287,000 jobs were created in June is the headline. This number tops expectations, but underlying data strips away some of the shine on this number that leads off this month’s Economics Speed Round. The Employment Situation Report came out today, and the numbers are a mixed bag. Most media attention will focus on what seems to be an unexpectedly large number of jobs created for June.
Total nonfarm payroll employment increased by 287,000 in June, and the unemployment rate rose to 4.9 percent..
This surprised analysts, but the increase in the unemployment number shows that there are still difficulties in the market. For example, the large number of hirings in June seems to be indicative of delayed hiring from May, which saw its already abysmal job number of 38,000 revised downward to 11,000. Right now, the average for 2nd Quarter job numbers is 147,333 jobs per month. That’s down from a 1st Quarter average of 195,667 per month, by about 50,000 fewer jobs.
Both the labor force participation rate, at 62.7 percent, and the employment-population ratio, at 59.6 percent, changed little in June.

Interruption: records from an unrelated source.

-- ==== Sys2Proof/Tests/Slice0.lean ====
section
/-! SUPPORT. Tests/Slice0.lean: the model's own tests. Expected values come from the spec's tables and vectors
(95_test_vectors.md, named beside each test), never from the model. The second half holds, for every obligation with
hypotheses, states and operands that meet them. -/
namespace Sys2Proof.Tests
open Sys2Proof Sys2Proof.Machine

/-- The state `s` with the bytes at `pc`. -/
def placed (s : State) (pc : PcWord) (bytes : List Byte) : State :=
  { s with pc := pc, mem := memSetAll s.mem pc.toNat bytes }

/-- The reset state with the bytes at `pc`. -/
def code (pc : PcWord) (bytes : List Byte) : State := placed State.reset pc bytes

/-- The next state of an outcome. -/
def nextOf : Host.Outcome State Fault Refusal → Option State
  | .next t => some t
  | _ => none

/-- A question about the state after one step. -/
def after {α : Type} (s : State) (f : State → α) : Option α := (nextOf (step s)).map f

/-! ### WellFormed: one ill-formed term for each check (30_encoding.md R51) -/

theorem test_wf_ldi : (Instr.ldi 8 0).wf = false ∧ (Instr.ldi 7 255).wf = true := by decide
theorem test_wf_prn : (Instr.prn 255).wf = false ∧ (Instr.prn 0).wf = true := by decide
theorem test_wf_mul_first : (Instr.mul 8 0).wf = false ∧ (Instr.mul 7 7).wf = true := by decide
theorem test_wf_mul_second : (Instr.mul 0 8).wf = false := by decide
theorem test_wf_push : (Instr.push 8).wf = false ∧ (Instr.push 7).wf = true := by decide
theorem test_wf_pop : (Instr.pop 128).wf = false ∧ (Instr.pop 7).wf = true := by decide
theorem test_wf_jmp : (Instr.jmp 8).wf = false ∧ (Instr.jmp 7).wf = true := by decide
theorem test_wf_cmp_first : (Instr.cmp 9 8).wf = false ∧ (Instr.cmp 7 0).wf = true := by decide
theorem test_wf_cmp_second : (Instr.cmp 0 9).wf = false := by decide
theorem test_wf_jeq : (Instr.jeq 9).wf = false ∧ (Instr.jeq 7).wf = true := by decide
theorem test_wf_jne : (Instr.jne 9).wf = false ∧ (Instr.jne 7).wf = true := by decide

/-! ### Decoding: words written out from 30_encoding.md R43 and R46 -/

theorem test_decode_ldi : decodeTableWord 24 0b00000101_00000000_10000010 = some (.ldi 0 5) := by decide
theorem test_decode_prn : decodeTableWord 16 0b00000010_01000111 = some (.prn 2) := by decide
theorem test_decode_mul : decodeTableWord 24 0b00000011_00000010_10100010 = some (.mul 2 3) := by decide
theorem test_decode_hlt : decodeTableWord 8 0b00000001 = some .hlt := by decide
theorem test_decode_push : decodeTableWord 16 0b00000111_01000101 = some (.push 7) := by decide
theorem test_decode_pop : decodeTableWord 16 0b11111111_01000110 = some (.pop 255) := by decide
theorem test_decode_jmp : decodeTableWord 16 0b00000011_01010100 = some (.jmp 3) := by decide
theorem test_decode_cmp : decodeTableWord 24 0b00000001_00000000_10100111 = some (.cmp 0 1) := by decide
theorem test_decode_jeq : decodeTableWord 16 0b00000010_01010101 = some (.jeq 2) := by decide
theorem test_decode_jne : decodeTableWord 16 0b00000001_01010110 = some (.jne 1) := by decide
/-- R47, R48, V-SEQ 1 to 3. -/
theorem test_decode_rejects :
    decodeTableWord 8 0x00 = none ∧ decodeTableWord 8 0xC1 = none ∧ decodeTableWord 8 0xA0 = none := by decide
/-- R49: a byte sequence that ends early is no instruction. -/
theorem test_decode_truncated :
    decode [] = .error .noBytes ∧ decode [0x82, 0] = .error (.truncated 0x82) := ⟨rfl, rfl⟩
/-- 00_scope.md R5: the ten opcode bytes are pairwise distinct, and `ADD`'s is none of them. -/
theorem test_opcodes_distinct :
    [opcLdi, opcPrn, opcMul, opcHlt, opcPush, opcPop, opcJmp, opcCmp, opcJeq, opcJne, opcAdd].Nodup := by decide

/-! ### One step -/

/-- S1, V-LDI 1. -/
theorem test_ldi : after (code 0 [0x82, 0x00, 0x05]) (fun t => (t.reg 0, t.pc, t.run)) = some (5, 3, .running) := by
  decide
/-- V-LDI 4: index 8 aborts, nothing else changes. -/
theorem test_ldi_index :
    after (code 0 [0x82, 0x08, 0x05]) (fun t => (t.regs, t.pc, t.run, t.out)) =
      some (State.reset.regs, 0, .aborted (.registerIndex 8), [.abortDiag (.registerIndex 8)]) := by decide
/-- V-PRN 7. -/
theorem test_prn : after (code 0 [0x47, 0x07]) (fun t => (t.out, t.pc)) = some ([.print 244], 2) := by decide
/-- V-PRN 8. -/
theorem test_prn_index : after (code 0 [0x47, 0xFF]) (fun t => (t.out, t.pc)) =
    some ([.abortDiag (.registerIndex 255)], 0) := by decide
/-- S3, V-MUL 1. -/
theorem test_mul :
    after (placed ((State.reset.setReg 2 6).setReg 3 7) 0 [0xA2, 0x02, 0x03]) (fun t => (t.reg 2, t.reg 3, t.pc)) =
      some (42, 7, 3) := by decide
/-- V-MUL 3 and 11: 255 squared wraps to 1; the first bad index is reported. -/
theorem test_mul_wraps :
    after (placed (State.reset.setReg 0 255) 0 [0xA2, 0x00, 0x00]) (fun t => t.reg 0) = some 1 ∧
    after (code 0 [0xA2, 0x09, 0x08]) (fun t => t.run) = some (.aborted (.registerIndex 9)) := by decide
/-- S2, V-HLT 1, V-SEQ 4. -/
theorem test_hlt :
    after (code 0 [0x01, 0xFF, 0xFF]) (fun t => (t.run, t.pc, t.out, t.regs)) =
      some (.halted, 1, [.haltNotice], State.reset.regs) := by decide
/-- V-SEQ 7, V-SEQ 6. -/
theorem test_hlt_at_the_end :
    after (code 254 [0x01]) (fun t => (t.run, t.pc)) = some (.aborted (.memoryBounds 256), 254) ∧
    after (code 253 [0x01]) (fun t => (t.run, t.pc)) = some (.halted, 254) := by decide
/-- V-PUSH 3: the decremented stack pointer is what is pushed. -/
theorem test_push_sp :
    after (code 0 [0x45, 0x07]) (fun t => (t.sp, t.cell 0xF3, t.pc)) = some (0xF3, 0xF3, 2) := by decide
/-- V-PUSH 7. -/
theorem test_push_at_zero :
    after (placed (State.reset.setReg 7 0) 3 [0x45, 0x00]) (fun t => (t.run, t.sp, t.pc)) =
      some (.aborted (.stackBounds .push), 0, 3) := by decide
/-- V-POP 2. -/
theorem test_pop :
    after (placed { State.reset.setReg 7 0xF3 with mem := [(0xF3, 1)] } 12 [0x46, 0x01])
      (fun t => (t.reg 1, t.sp, t.pc, t.cell 0xF3)) = some (1, 0xF4, 14, 1) := by decide
/-- V-POP 5 and 6: `POP R7` increments the loaded value, and aborts when it is 255. -/
theorem test_pop_sp :
    after (placed { State.reset.setReg 7 0xF3 with mem := [(0xF3, 0x33)] } 0 [0x46, 0x07]) (fun t => t.sp) = some 0x34 ∧
    after (placed { State.reset.setReg 7 0xF3 with mem := [(0xF3, 0xFF)] } 0 [0x46, 0x07]) (fun t => (t.run, t.sp)) =
      some (.aborted (.stackBounds .pop), 0xF3) := by decide
/-- V-CMP 5: the comparison is unsigned. -/
theorem test_cmp_unsigned :
    after (placed ((State.reset.setReg 0 0x80).setReg 1 0x7F) 0 [0xA7, 0x00, 0x01]) (fun t => (t.flags, t.pc)) =
      some (⟨false, false, true⟩, 3) := by decide
/-- V-CMP 3 and 8: old flags never survive a completed compare and always survive an aborted one. -/
theorem test_cmp_flags :
    after (placed ((State.reset.setReg 0 7).setReg 1 7 |>.setFlags ⟨false, false, true⟩) 0 [0xA7, 0x00, 0x01])
      (fun t => t.flags) = some ⟨true, false, false⟩ ∧
    after (placed (State.reset.setFlags ⟨false, true, false⟩) 0 [0xA7, 0x00, 0x08]) (fun t => (t.flags, t.run)) =
      some (⟨false, true, false⟩, .aborted (.registerIndex 8)) := by decide
/-- V-JMP 1 and 3. -/
theorem test_jmp :
    after (placed (State.reset.setReg 3 24) 17 [0x54, 0x03]) (fun t => t.pc) = some 24 ∧
    after (placed (State.reset.setReg 0 255) 3 [0x54, 0x00]) (fun t => (t.pc, t.run)) = some (255, .running) := by decide
/-- V-JEQ 5, 6 and 11. -/
theorem test_jeq :
    after (placed ((State.reset.setReg 2 21).setFlags ⟨true, false, false⟩) 12 [0x55, 0x02]) (fun t => t.pc) = some 21 ∧
    after (placed ((State.reset.setReg 2 21).setFlags ⟨false, true, false⟩) 12 [0x55, 0x02]) (fun t => t.pc) = some 14 ∧
    after (code 0 [0x55, 0x09]) (fun t => t.run) = some (.aborted (.registerIndex 9)) := by decide
/-- V-JNE 9 and 10: not taken on equal, taken before any compare. -/
theorem test_jne :
    after (placed ((State.reset.setReg 3 12).setFlags ⟨true, false, false⟩) 18 [0x56, 0x03]) (fun t => t.pc) = some 20 ∧
    after (placed (State.reset.setReg 1 6) 3 [0x56, 0x01]) (fun t => t.pc) = some 6 := by decide
/-- V-SEQ 1, 3 and 8. -/
theorem test_unrecognized :
    after State.reset (fun t => (t.run, t.pc, t.out)) = some (.faulted 0x00, 0, [.diag 0x00]) ∧
    after (code 3 [0xA0, 0, 0]) (fun t => (t.run, t.pc)) = some (.faulted 0xA0, 3) ∧
    after (code 255 [0x01]) (fun t => t.run) = some (.aborted (.memoryBounds 256)) := by decide
/-- V-SEQ 11: no step after the end. -/
theorem test_no_step : step { State.reset with run := .halted } = .fault .halted := rfl
/-- V-MUL, the note on ALU add: 200 + 100 is 44, with ADD dispatched only. -/
theorem test_add_variant :
    (nextOf (stepWith true (placed ((State.reset.setReg 0 200).setReg 1 100) 0 [0xA0, 0x00, 0x01]))).map
      (fun t => (t.reg 0, t.pc)) = some (44, 3) := by decide
/-- The instruction placed for the next step is the one it runs. -/
theorem test_with_fetch_word : after (State.reset.withFetchWord 24 0x050082) (fun t => (t.reg 0, t.pc)) = some (5, 3) := by
  decide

While percentage of workers in the work force did not change, the unadjusted U-6 number jumped up by half a percentage point from May to 9.9% (Table A-15), further suggesting that hiring in June is delayed hiring from April and May.
In June, job growth occurred in leisure and hospitality, health care and social assistance, and financial activities. Employment also rose in information, largely reflecting the return of workers from a strike.

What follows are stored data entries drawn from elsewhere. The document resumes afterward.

-- ==== Sys2Proof/Machine/Dispatch.lean ====
section
/-! DEFINITION. Which meaning each instruction has: S5 of the step (spec/60_exceptions.md R230). -/

namespace Sys2Proof.Machine

def exec (i : Instr) (s : State) : Host.Outcome State Fault Refusal :=
  match i with
  | .cls => Sys2Proof.Machine.execCls s
  | .ret => Sys2Proof.Machine.execRet s
  | .jp nnn => Sys2Proof.Machine.execJp nnn s
  | .call nnn => Sys2Proof.Machine.execCall nnn s
  | .seImm x kk => Sys2Proof.Machine.execSeImm x kk s
  | .sneImm x kk => Sys2Proof.Machine.execSneImm x kk s
  | .seReg x y => Sys2Proof.Machine.execSeReg x y s
  | .ldImm x kk => Sys2Proof.Machine.execLdImm x kk s
  | .addImm x kk => Sys2Proof.Machine.execAddImm x kk s
  | .ldReg x y => Sys2Proof.Machine.execLdReg x y s
  | .orReg x y => Sys2Proof.Machine.execOrReg x y s
  | .andReg x y => Sys2Proof.Machine.execAndReg x y s
  | .xorReg x y => Sys2Proof.Machine.execXorReg x y s
  | .addReg x y => Sys2Proof.Machine.execAddReg x y s
  | .subReg x y => Sys2Proof.Machine.execSubReg x y s
  | .shr x y => Sys2Proof.Machine.execShr x y s
  | .subnReg x y => Sys2Proof.Machine.execSubnReg x y s
  | .shl x y => Sys2Proof.Machine.execShl x y s
  | .sneReg x y => Sys2Proof.Machine.execSneReg x y s
  | .ldI nnn => Sys2Proof.Machine.execLdI nnn s
  | .jpV0 nnn => Sys2Proof.Machine.execJpV0 nnn s
  | .rnd x kk => Sys2Proof.Machine.execRnd x kk s
  | .drw x y n => Sys2Proof.Machine.execDrw x y n s
  | .skp x => Sys2Proof.Machine.execSkp x s
  | .sknp x => Sys2Proof.Machine.execSknp x s
  | .ldVxDT x => Sys2Proof.Machine.execLdVxDT x s
  | .ldVxK x => Sys2Proof.Machine.execLdVxK x s
  | .ldDTVx x => Sys2Proof.Machine.execLdDTVx x s
  | .ldSTVx x => Sys2Proof.Machine.execLdSTVx x s
  | .addI x => Sys2Proof.Machine.execAddI x s
  | .ldF x => Sys2Proof.Machine.execLdF x s
  | .ldB x => Sys2Proof.Machine.execLdB x s
  | .storeRegs x => Sys2Proof.Machine.execStoreRegs x s
  | .loadRegs x => Sys2Proof.Machine.execLoadRegs x s
  | .nop word => Sys2Proof.Machine.execNop word s

end Sys2Proof.Machine
end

This won’t hit the headlines, about 28,000 jobs in information and 11,000 jobs in “motion picture and sound recording industries” are fluffing the June 2016 number. Pulling these numbers out, and the actual jobs created looks more like 248,000. Of these jobs, 59,000 were in leisure and hospitality, which are reflective of summer jobs. Further, the report talks about the downward trend that we covered in last month’s ESR.
Job gains in leisure and hospitality have averaged 27,000 per month thus far this year, down from an average of 37,000 in 2015, reflecting slower job growth in food services and drinking places.
The big job number conceals a slowdown in the economy that continues this year. The third estimate of the 1st Quarter GDP number from Bureau of Economic Analysis came out quietly, and the economy grew by only 1.1%. The economy remains anemic, and the underlying markers are very poor for the upcoming months, which is why the Federal Reserve backed off of plans to increase the federal funds rate in mid June.
The bottom line is that while the jobs number for June seems strong, it is accompanied by enough asterisks that excitement over it should be well tempered. The economy is not healthy. It is not generating jobs at the rate it should be. We are still on track for a recession this year.
That’s the Economics Speed Round for July. Catch everyone next month.